→ Exercise aim
Lines with the word "cycleTimer" are the ones wanted. Copy each of them from the entries below.

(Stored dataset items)
-- ==== Sys2Proof/Laws/Polling.lean ====
section
/-! SUPPORT. What the operations of the poll sequencer and of the node table do (Machine/Polling.lean): the sequencer touches itself,
the pass-over count, one latch and the reports (`OnlySequencer`); a credit touches one node record and the reports. -/

namespace Sys2Proof.Machine

/-- Nothing but the sequencer, the pass-over count, the latched flags and the reports differs. -/
structure State.OnlySequencer (s t : State) : Prop where
  link : t.clp.rx = s.clp.rx ∧ t.clp.linkErrors = s.clp.linkErrors ∧ t.clp.rate = s.clp.rate
  tables : t.ct = s.ct ∧ t.nt = s.nt
  channels : t.ctx = s.ctx ∧ t.oq = s.oq
  field : t.fbc.state = s.fbc.state ∧ t.fbc.fbsy = s.fbc.fbsy ∧ t.fbc.fstbPulses = s.fbc.fstbPulses ∧ t.fbc.frx = s.fbc.frx
  record : t.psq.record = s.psq.record
  units : t.act = s.act ∧ t.pru = s.pru ∧ t.pst = s.pst ∧ t.pending = s.pending
  pairs : t.sph = s.sph
  executor : t.mgx.queue = s.mgx.queue ∧ t.mgx.restartPending = s.mgx.restartPending ∧ t.mgx.mode = s.mgx.mode ∧
    t.mgx.slewBypass = s.mgx.slewBypass ∧ t.mgx.config = s.mgx.config

theorem State.OnlySequencer.refl (s : State) : s.OnlySequencer s := by constructor <;> simp

theorem State.OnlySequencer.trans {s t u : State} (h : s.OnlySequencer t) (k : t.OnlySequencer u) : s.OnlySequencer u where
  link := ⟨k.link.1.trans h.link.1, k.link.2.1.trans h.link.2.1, k.link.2.2.trans h.link.2.2⟩
  tables := ⟨k.tables.1.trans h.tables.1, k.tables.2.trans h.tables.2⟩
  channels := ⟨k.channels.1.trans h.channels.1, k.channels.2.trans h.channels.2⟩
  field := ⟨k.field.1.trans h.field.1, k.field.2.1.trans h.field.2.1, k.field.2.2.1.trans h.field.2.2.1,
    k.field.2.2.2.trans h.field.2.2.2⟩
  record := k.record.trans h.record
  units := ⟨k.units.1.trans h.units.1, k.units.2.1.trans h.units.2.1, k.units.2.2.1.trans h.units.2.2.1,
    k.units.2.2.2.trans h.units.2.2.2⟩
  pairs := k.pairs.trans h.pairs
  executor := ⟨k.executor.1.trans h.executor.1, k.executor.2.1.trans h.executor.2.1, k.executor.2.2.1.trans h.executor.2.2.1,
    k.executor.2.2.2.1.trans h.executor.2.2.2.1, k.executor.2.2.2.2.trans h.executor.2.2.2.2⟩

theorem State.OnlyReports.onlySequencer {s t : State} (h : s.OnlyReports t) : s.OnlySequencer t where
  link := h.link
  tables := h.tables
  channels := h.channels
  field := by rw [h.field.1]; exact ⟨rfl, rfl, rfl, rfl⟩
  record := by rw [h.field.2]
  units := ⟨h.units.1, h.units.2.1, h.units.2.2.2, h.waiting⟩
  pairs := h.pairs
  executor := by rw [h.units.2.2.1]; exact ⟨rfl, rfl, rfl, rfl, rfl⟩

theorem State.onlySequencer_modPsq (s : State) (f : Sequencer → Sequencer) (h : (f s.psq).record = s.psq.record) :
    s.OnlySequencer (s.modPsq f) := by constructor <;> simp [State.modPsq, h]

theorem State.onlySequencer_latch (s : State) (f : Latches → Latches) : s.OnlySequencer (s.latch f) := by
  constructor <;> simp [State.latch]

theorem State.startSlot_only (s : State) (i : Fin 16) : s.OnlySequencer (s.startSlot i) := by
  unfold State.startSlot
  exact s.onlySequencer_modPsq _ rfl

theorem State.startCycle_only (s : State) : s.OnlySequencer s.startCycle :=
  (s.onlySequencer_modPsq _ rfl).trans (State.startSlot_only _ _)

theorem State.endWalk_only (s : State) : s.OnlySequencer s.endWalk := by
  unfold State.endWalk
  split
  · exact .trans (s.onlySequencer_modPsq _ rfl) (State.offerPart_onlyReports _ _).onlySequencer
  · split
    · exact s.startCycle_only
    · split
      · exact .trans (.trans (s.onlySequencer_latch _) (State.offerPart_onlyReports _ _).onlySequencer) (State.startCycle_only _)
      · exact s.onlySequencer_modPsq _ rfl

theorem State.endSlot_only (s : State) : s.OnlySequencer s.endSlot := by
  unfold State.endSlot
  refine .trans (s.onlySequencer_modPsq (fun q => { q with slotPoll := .none }) rfl) ?_
  dsimp only
  split
  · split
    · exact State.endWalk_only _
    · exact State.startSlot_only _ _
  · exact State.onlySequencer_modPsq _ _ rfl
  all_goals exact .refl _

theorem State.endSlotIfDue_only (s : State) : s.OnlySequencer s.endSlotIfDue := by
  unfold State.endSlotIfDue
  split
  · exact s.endSlot_only
  · exact .refl s

theorem State.pollEnded_only (s : State) : s.OnlySequencer s.pollEnded :=
  (s.onlySequencer_modPsq _ rfl).trans (State.endSlotIfDue_only _)

theorem State.spacingExpired_only (s : State) : s.OnlySequencer s.spacingExpired :=
  (s.onlySequencer_modPsq _ rfl).trans (State.endSlotIfDue_only _)

theorem State.cycleExpired_only (s : State) : s.OnlySequencer s.cycleExpired := by
  unfold State.cycleExpired
  refine .trans (s.onlySequencer_modPsq (fun q => { q with cycleTimer := .expired }) rfl) ?_
  dsimp only
  split
  · exact State.onlySequencer_modPsq _ _ rfl
  · exact State.startCycle_only _
  all_goals exact .refl _

theorem State.withdrawPoll_only (s : State) : s.OnlySequencer s.withdrawPoll := by
  constructor <;> simp [State.withdrawPoll, State.modPsq]

theorem State.stopSequence_only (s : State) : s.OnlySequencer s.stopSequence := by
  unfold State.stopSequence
  split
  · refine .trans (s.onlySequencer_modPsq (fun q => { q with state := .seqStopping, cycleTimer := .stopped }) rfl) ?_
    dsimp only
    split
    · exact .trans (State.withdrawPoll_only _) (State.endSlotIfDue_only _)
    · exact .refl _
  · exact s.onlySequencer_modPsq _ rfl
  all_goals exact .refl _

theorem State.OnlySequencer.driveLaw {s t : State} (k : s.OnlySequencer t) (h : s.DriveLaw) : t.DriveLaw :=
  h.congr k.tables.1 k.channels.1 k.channels.2 (by rw [k.field.1]) k.units.2.2.1

/-! ### The node table -/

/-- A credit touches one node record and the reports; it leaves the expected flag and the zero fields (R102, R103). -/
theorem State.creditNode_only (s : State) (n : Node) (success : Bool) :
    (s.modNode n (if success then NodeRecord.success else NodeRecord.failure)).OnlyReports (s.creditNode n success) := by
  have key : ∀ (u : State) (o : Option PartEvent), u.OnlyReports (match o with
      | some e => u.offerPart e
      | none => u) := by
    intro u o
    cases o
    · exact .refl u
    · exact u.offerPart_onlyReports _
  exact key _ _

/-- The record after a credit. -/
theorem State.creditNode_node (s : State) (n m : Node) (success : Bool) :
    (s.creditNode n success).node m =
      if m = n then (if success then (s.node n).success else (s.node n).failure) else s.node m := by
  have h := (s.creditNode_only n success).tables.2
  have : (s.creditNode n success).node m = (s.modNode n (if success then NodeRecord.success else NodeRecord.failure)).node m := by
    simp [State.node, h]
  rw [this, State.node_modNode]
  cases success <;> rfl

theorem State.DriveLaw.modNode {s : State} (h : s.DriveLaw) (n : Node) (f : NodeRecord → NodeRecord) : (s.modNode n f).DriveLaw := by
  refine h.congr ?_ ?_ ?_ ?_ ?_ <;> simp

theorem State.DriveLaw.creditNode {s : State} (h : s.DriveLaw) (n : Node) (success : Bool) : (s.creditNode n success).DriveLaw :=
  (h.modNode n _).onlyReports (s.creditNode_only n success)

end Sys2Proof.Machine
end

→ Solved problem
  refine .trans (s.onlySequencer_modPsq (fun q => { q with cycleTimer := .expired }) rfl) ?_
  · refine .trans (s.onlySequencer_modPsq (fun q => { q with state := .seqStopping, cycleTimer := .stopped }) rfl) ?_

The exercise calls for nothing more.